_Brief:_ Using the records below, write out again exactly the lines that begin at the line containing "let (ct, k)" and end at the line containing "let a : KeyMsg", and no other lines.

_Records to use:_

/-- Frames that wait at a port leave by the alternate route or end with LINK_DOWN (R427, R445). -/
def State.reroute (s : State) (p : Nat) : State :=
  let items := (s.port p).tx
  (s.updPort p (fun x => { x with tx := [] })).each items (fun s i => s.resend i (fun _ => codeLinkDown))

/-- Frames held for a links commit go on under the routes that it has set (R444). -/
def State.releaseFrames (s : State) : State :=
  let items := s.ola.held
  ({ s with ola := { s.ola with hold := false, held := [] } } : State).each items (fun s i => s.resend i (fun c => c))

/-- A COLLECTIVE that can no longer finish (R460). -/
def State.collFail (s : State) (l : LetterId) : State :=
  match s.letter l with
  | some x =>
    let s := s.endLetter l { code := codeLinkDown }
    { s with ola := { s.ola with failedColl := (s.letterCtx l, x.field 0x14 4) :: s.ola.failedColl } }
  | none => s

/-- Every other die of a unit can be reached. -/
def State.unitReachable (s : State) (u : Nat) : Bool :=
  (s.unitDies u).all (fun d => d == s.die || (match s.route d with
    | .ok _ => true
    | .error _ => false))

/-- Letters that wait on a port that is lost: TIME rounds through it, broadcast PLACEs and COLLECTIVEs with a die out of reach (R349,
R460, R462). -/
def State.lettersDown (s : State) (p : Nat) : State :=
  s.each s.liveLetters (fun s e => match e.2.work with
    | .time w => if w.port = p then s.endLetter e.1 { code := codeLinkDown, result := BitVec.ofNat 32 w.round } else s
    | .place _ (y :: _) _ => if (e.2.field 0x11 1).testBit 0 ∧ !s.unitReachable (unitIndex (s.queue e.1.q).unit) then s.placeFails e.1 y.i codeLinkDown else s
    | .coll _ => if s.unitReachable (unitIndex (s.queue e.1.q).unit) then s else s.collFail e.1
    | _ => s)

/-- The started COLLECTIVEs that frames belong to, which a port has lost, can no longer finish (R460). -/
def State.collsLost (s : State) (fs : List Frame) : State :=
  s.each s.liveLetters (fun s e => match e.2.work with
    | .coll _ =>
      if fs.any (fun f => f.ctx.toNat == s.letterCtx e.1 && f.addr.toNat % 2 ^ 32 == e.2.field 0x14 4) then s.collFail e.1 else s
    | _ => s)

/-- A port enters DOWN (R427, R433): its buffers are discarded, its requests end, what waits for it goes another way, and the event of
Table 11-5 is posted. -/
def State.portDown (s : State) (p : Nat) (code : Code) (reason : Nat) : State :=
  let x := s.port p
  let s := (s.setPortState p 5).setFld .olaPortStatus fOlaPortStatusLastError p code.toNat
  let s := s.setFld .cmpLinkStatus fCmpLinkStatusActive p 0
  let time := (s.liveLetters.filterMap (fun e => match e.2.work with
    | .time w => if w.port = p then some w.tag else none
    | _ => none))
  let waiting := (x.tx.map (fun i => i.frame.tag.toNat))
  let gone := s.ola.remote.filter (fun r => r.port == p && !waiting.contains r.tag)
  let s := s.updPort p (fun x => { x with replay := [], again := [], keying := .idle, msg1 := [], pendingRx := false
                                          tx := x.tx.filter (fun i => !(i.frame.typ == 5 && time.contains i.frame.tag.toNat)) })
  let s := s.each (x.replay.filter (fun f => f.typ == 4 || (f.src.toNat != s.die && (f.typ == 1 || f.typ == 2)))) (fun s f => s.frameLost f codeLinkDown)
  let s := s.each gone (fun s r => s.endRemote r.tag codeLinkDown)
  let s := s.collsLost (x.replay.filter (fun f => f.typ == 6 && f.src.toNat == s.die))
  let before := s.ola.remote.length
  let s := s.reroute p
  let ended := gone.length + (before - s.ola.remote.length)
  let s := s.lettersDown p
  s.postDev { code := code
              detail := [BitVec.ofNat 8 p, BitVec.ofNat 8 (s.fld .olaPortStatus fOlaPortStatusPeerDie p), BitVec.ofNat 8 reason,
                BitVec.ofNat 8 x.step] ++ leBytes 4 ended }

/-! ## Training (R423, R445) -/

/-- A port trains from step 1 if it is enabled, and is DISABLED if not. -/
def State.trainPort (s : State) (p : Nat) : State :=
  let s := s.reroute p
  let on := s.fld .olaPortCfg fOlaPortCfgEn p == 1
  let s := s.updPort p (fun _ => { step := if on then 1 else 0 })
  let err := s.fld .olaPortStatus fOlaPortStatusLastError p
  let s := (s.setReg .olaPortStatus p 0 (regReset .olaPortStatus p)).setFld .olaPortStatus fOlaPortStatusLastError p err
  (s.setPortState p (if on then 1 else 0)).setFld .cmpLinkStatus fCmpLinkStatusActive p 0

/-- Step 5: credits are initialised, sequence numbers and counters start at 0. -/
def State.activatePort (s : State) (p : Nat) : State :=
  let s := s.updPort p (fun x => { x with step := 5, credits := [16, 16, 16, 16], passed3 := 0, nextSeq := 0, replay := [], again := []
                                          expected := 0, discarding := false, nakSeq := 0, naks := 0
                                          words := 0, laneErrs := List.replicate 8 0 })
  (s.setPortState p 3).setFld .cmpLinkStatus fCmpLinkStatusActive p (if s.portEnc p then 1 else 0)

/-! ## Reception (R432 to R434, R439, R441) -/

/-- A receiving lane fails (R425, R427): the port enters REPAIR and asks the peer to steer; in REPAIR for the other direction it asks for
its own repair as well; a second lane takes it down. -/
def State.laneFails (s : State) (p lane : Nat) : State :=
  let x := s.port p
  let st := s.portState p
  if !s.clocked || (st != 3 && st != 4) || (st == 4 && x.repairLane == some lane) then s
  else if s.fld .olaPortStatus fOlaPortStatusSpareRx p = 1 ∨ x.repairLane.isSome then s.portDown p codeLinkDown 1
  else
    ((s.setPortState p 4).updPort p (fun x => { x with repairLane := some lane, agreed := false, step := 2 })).emit (.control p 2 lane 0 x.ackNo)

/-- The code's work on a frame: corrected symbols are counted, for the port and for the lane that carried each; a lane with more than
LANE_ERR_MAX of them among 2^20 codewords fails (R425, R431, Table 18-1). The 2^20 codewords are counted from one multiple of them to
the next (notes/assumptions/67.md). -/
def State.fecNote (s : State) (p : Nat) (r : RxFrame) : State :=
  let hits := r.corrected
  let s := if hits.isEmpty then s else s.count 7 p 4 hits.length
  let s := s.updPort p (fun x =>
    let n := x.words + frameWordCount r.frame
    let base := if n < 2 ^ 20 then x.laneErrs else List.replicate 8 0
    { x with words := n % 2 ^ 20
             laneErrs := (List.range 8).map (fun l => base.getD l 0 + (hits.filter (fun h => h.lane.val == l)).length) })
  match (List.range 8).find? (fun l => decide (s.fld .olaPortCfg fOlaPortCfgLaneErrMax p < (s.port p).laneErrs.getD l 0)) with
  | some l => (s.updPort p (fun x => { x with laneErrs := x.laneErrs.set l 0 })).laneFails p l
  | none => s

/-- A frame comes under the next receiving key. -/
def OlaPort.flips (x : OlaPort) (f : Frame) : Bool := f.flags.toNat.testBit 2 != x.rxPhase && x.pendingRx

/-- The receiving key and salt of a frame. -/
def OlaPort.keyFor (x : OlaPort) (f : Frame) : BitVec 256 × BitVec 32 :=
  if x.flips f then (x.newRx, x.newRxSalt) else (x.rxKey, x.rxSalt)

/-- A frame's GCM tag verifies (R430, R434). -/
def OlaPort.tagOk (x : OlaPort) (f : Frame) : Bool :=
  f.gcmTag == Config.gcmTag (x.keyFor f).1 ((x.keyFor f).2 ++ f.counter) (frameHeader f) f.payload

/-- A frame is taken up: numbers, acknowledgements, credits, and the payload decrypted. -/
def State.acceptFrame (s : State) (p : Nat) (f : Frame) : State × Frame :=
  let enc := s.portEnc p
  let x := s.port p
  let flip := enc && x.flips f
  let key := if flip then x.newRx else x.rxKey
  let salt := if flip then x.newRxSalt else x.rxSalt
  let s := s.updPort p (fun x =>
    { x.acked (f.ack.toNat % 4096) with
      expected := (x.expected + 1) % 4096, discarding := false
      rxCounter := if enc then f.counter.toNat else x.rxCounter
      rxPhase := if flip then !x.rxPhase else x.rxPhase
      rxKey := key, rxSalt := salt, pendingRx := x.pendingRx && !flip
      newRx := if flip then 0 else x.newRx, newRxSalt := if flip then 0 else x.newRxSalt })
  let s := s.emit (.control p 1 (frameVc f) 1 (s.port p).ackNo)
  let s := (((s.count 7 p 1).count 7 p 7 (64 * f.lines.toNat)).count 7 p 8 f.payload.length).countBw (34 + p) 0 (frameBeats f)
  (s, if enc then { f with payload := Config.gcmOpen key (salt ++ f.counter) (frameHeader f) f.payload } else f)

/-- Reception of a frame: a bad one is discarded and a NAK names the number expected; one whose tag fails takes the port down; one
for another die is forwarded. The frame is answered where it is this die's. -/
def State.receive (s : State) (p : Nat) (r : RxFrame) : State × Option Frame :=
  let f := r.decoded
  let enc := s.portEnc p
  if !s.clocked || !s.portUsable p then (s, none) else
  let s := s.fecNote p r
  let x := s.port p
  if !s.portUsable p then (s, none)
  else if !r.crcOk ∨ frameSn f ≠ x.expected then
    let s := s.countBw (34 + p) 1 (frameBeats f)
    if x.discarding ∧ r.crcOk then (s, none)
    else (((s.updPort p (fun x => { x with discarding := true })).emit (.control p 0 x.expected 0 x.ackNo)).count 7 p 2, none)
  else if enc ∧ !x.tagOk f then (s.portDown p codeLinkAuthFail 5, none)
  else if enc ∧ f.counter.toNat ≤ (if x.flips f then 0 else x.rxCounter) then
    (s.countBw (34 + p) 1 (frameBeats f), none)
  else
    let (s, g) := s.acceptFrame p f
    let d := g.dst.toNat
    if d = s.die then (s, some g)
    else if g.hops = 0 ∨ s.fld .olaRoute fOlaRouteValid d = 0 then (s.frameLost g codeRouteInvalid, none)
    else
      let g := { g with hops := g.hops - 1, counter := 0, seq := 0, ack := 0, flags := BitVec.ofNat 8 (g.flags.toNat % 2) }
      match s.sendFrame (32 + p) g with
      | (s, none) => (s, none)
      | (s, some c) => (s.frameLost g c, none)

/-! ## Keying (R701 to R704) -/

/-- A 256-bit random value: four draws. -/
def State.rand256 (s : State) : BitVec 256 × State :=
  (Config.freeWord s.drawn ++ Config.freeWord (s.drawn + 1) ++ Config.freeWord (s.drawn + 2) ++ Config.freeWord (s.drawn + 3),
    { s with drawn := s.drawn + 4 })

/-- The bytes of a keying message (Table 17-7). -/
def keyMsgBytes (m : KeyMsg) : List Byte := m.pub ++ m.body ++ leBytes 32 m.rand.toNat ++ m.sig

/-- The security core is there and its entropy source delivers. -/
def State.keyingOn (s : State) : Bool := s.clocked && s.fwOn 0 && s.fld .secStatus fSecStatusEntFail == 0

/-- This end is the initiator: the end with the lower die number. -/
def State.initiator (s : State) (p : Nat) : Bool := decide (s.die < s.fld .olaPortStatus fOlaPortStatusPeerDie p)

/-- What message 1 signs: both die numbers, both port numbers, the encapsulation key and n_I, the initiator's first. -/
def message1Signed (dieI dieR portI portR : Nat) (body : List Byte) (rand : BitVec 256) : List Byte :=
  leBytes 1 dieI ++ leBytes 1 dieR ++ leBytes 1 portI ++ leBytes 1 portR ++ body ++ leBytes 32 rand.toNat

/-- A message's key is the one admitted for the peer's die, and its signature over `signed` holds (Table 17-7, R703). -/
def State.peerOk (s : State) (p : Nat) (m : KeyMsg) (msg : List Byte) : Bool :=
  let d := s.fld .olaPortStatus fOlaPortStatusPeerDie p
  let lo := s.reg .secPeerLo d
  let hi := s.reg .secPeerHi d
  let dig := (Config.shake256 m.pub).toNat
  (lo != 0 || hi != 0) && decide (dig % 2 ^ 64 = lo.toNat ∧ dig / 2 ^ 64 % 2 ^ 64 = hi.toNat) &&
    Config.mldsaVerify m.pub (ascii "SV2-OLA") msg m.sig

/-- The initiator sends message 1, where the security core can draw a key pair. -/
def State.keyStart (s : State) (p : Nat) : State :=
  if !s.keyingOn || !s.initiator p || (s.port p).keying != .idle then s
  else
    let (r, s) := s.rand256
    let n := s.drawn
    let ek := Config.mlkemKey n
    let msg := message1Signed s.die (s.fld .olaPortStatus fOlaPortStatusPeerDie p) p (s.fld .olaPortStatus fOlaPortStatusPeerPort p) ek r
    let m : KeyMsg := { pub := Config.identityKey, body := ek, rand := r, sig := Config.mldsaSign (ascii "SV2-OLA") msg s.sec.signs }
    let s := { s with drawn := s.drawn + 1, sec := { s.sec with signs := s.sec.signs + 1 } }
    (s.updPort p (fun x => { x with keying := .wait2, msg1 := (keyMsgBytes m), kemDraw := n })).emit (.keyMsg p 1 m)

/-- Ports whose keying waits for the security core or for entropy go on, re-keying that fell due meanwhile among them (R502, R704). -/
def State.keyKick (s : State) : State :=
  s.each (List.range 12) (fun s p =>
    if s.portState p = 2 ∨ (s.portEnc p ∧ s.portState p = 3 ∧ 2 ^ 40 ≤ (s.port p).counter) then s.keyStart p else s)

/-- h of Table 17-7. -/
def keyDigest (m1 ct : List Byte) (rand : BitVec 256) : BitVec 256 := Config.shake256 (m1 ++ ct ++ leBytes 32 rand.toNat)

/-- S of Table 17-7, as the two keys and the two salts, initiator to responder first (R702). -/
def keySecrets (k h : BitVec 256) : BitVec 256 × BitVec 256 × BitVec 32 × BitVec 32 :=
  let b := padBytes 72 (Config.shakeBytes 72 (leBytes 32 k.toNat ++ leBytes 32 h.toNat ++ ascii "SV2-OLA-KDF"))
  (BitVec.ofNat 256 (leField b 0 32), BitVec.ofNat 256 (leField b 32 32), BitVec.ofNat 32 (leField b 64 4), BitVec.ofNat 32 (leField b 68 4))

/-- Message 1 reaches the responder. -/
def State.key1 (s : State) (p : Nat) (m : KeyMsg) : State :=
  let st := s.portState p
  if !s.keyingOn || !s.portEnc p || (st != 2 && st != 3) || s.initiator p || (s.port p).keying != .idle then s
  else if !s.peerOk p m (message1Signed (s.fld .olaPortStatus fOlaPortStatusPeerDie p) s.die
      (s.fld .olaPortStatus fOlaPortStatusPeerPort p) p m.body m.rand) then s.portDown p codeLinkAuthFail 4
  else
    let (r, s) := s.rand256
    let (ct, k) := Config.mlkemEncap m.body s.drawn
    let h := keyDigest (keyMsgBytes m) ct r
    let (ir, ri, sir, sri) := keySecrets k h
    let a : KeyMsg := { pub := Config.identityKey, body := ct, rand := r
                        sig := Config.mldsaSign (ascii "SV2-OLA") (leBytes 32 h.toNat) s.sec.signs }
    let s := { s with drawn := s.drawn + 1, sec := { s.sec with signs := s.sec.signs + 1 } }
    (s.updPort p (fun x => { x with keying := .wait4, newRx := ir, newTx := ri, newRxSalt := sir, newTxSalt := sri })).emit (.keyMsg p 2 a)

/-- Message 2 reaches the initiator: the new keys are loaded, and message 4 is the first frame under them. -/
def State.key2 (s : State) (p : Nat) (m : KeyMsg) : State :=
  let x := s.port p
  if !s.clocked || !s.fwOn 0 || x.keying != .wait2 then s
  else
    let h := keyDigest x.msg1 m.body m.rand
    match (if s.peerOk p m (leBytes 32 h.toNat) then Config.mlkemDecap x.kemDraw m.body else none) with
    | none => s.portDown p codeLinkAuthFail 4
    | some k =>
      let (ir, ri, sir, sri) := keySecrets k h
      let m4 : KeyMsg := { pub := [], body := [], rand := 0, sig := [] }
      if s.portState p = 3 then
        (s.updPort p (fun x => { x with keying := .idle, msg1 := [], kemDraw := 0, txKey := ir, txSalt := sir, keyPhase := !x.keyPhase
                                        counter := 1, newRx := ri, newRxSalt := sri, pendingRx := true })).emit (.keyMsg p 4 m4)
      else
        ((s.updPort p (fun x => { x with keying := .idle, msg1 := [], kemDraw := 0, txKey := ir, txSalt := sir, keyPhase := false
                                         counter := 1, rxKey := ri, rxSalt := sri, rxPhase := false, rxCounter := 0 })).emit
          (.keyMsg p 4 m4)).activatePort p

_Task solution:_
    let (ct, k) := Config.mlkemEncap m.body s.drawn
    let h := keyDigest (keyMsgBytes m) ct r
    let (ir, ri, sir, sri) := keySecrets k h
    let a : KeyMsg := { pub := Config.identityKey, body := ct, rand := r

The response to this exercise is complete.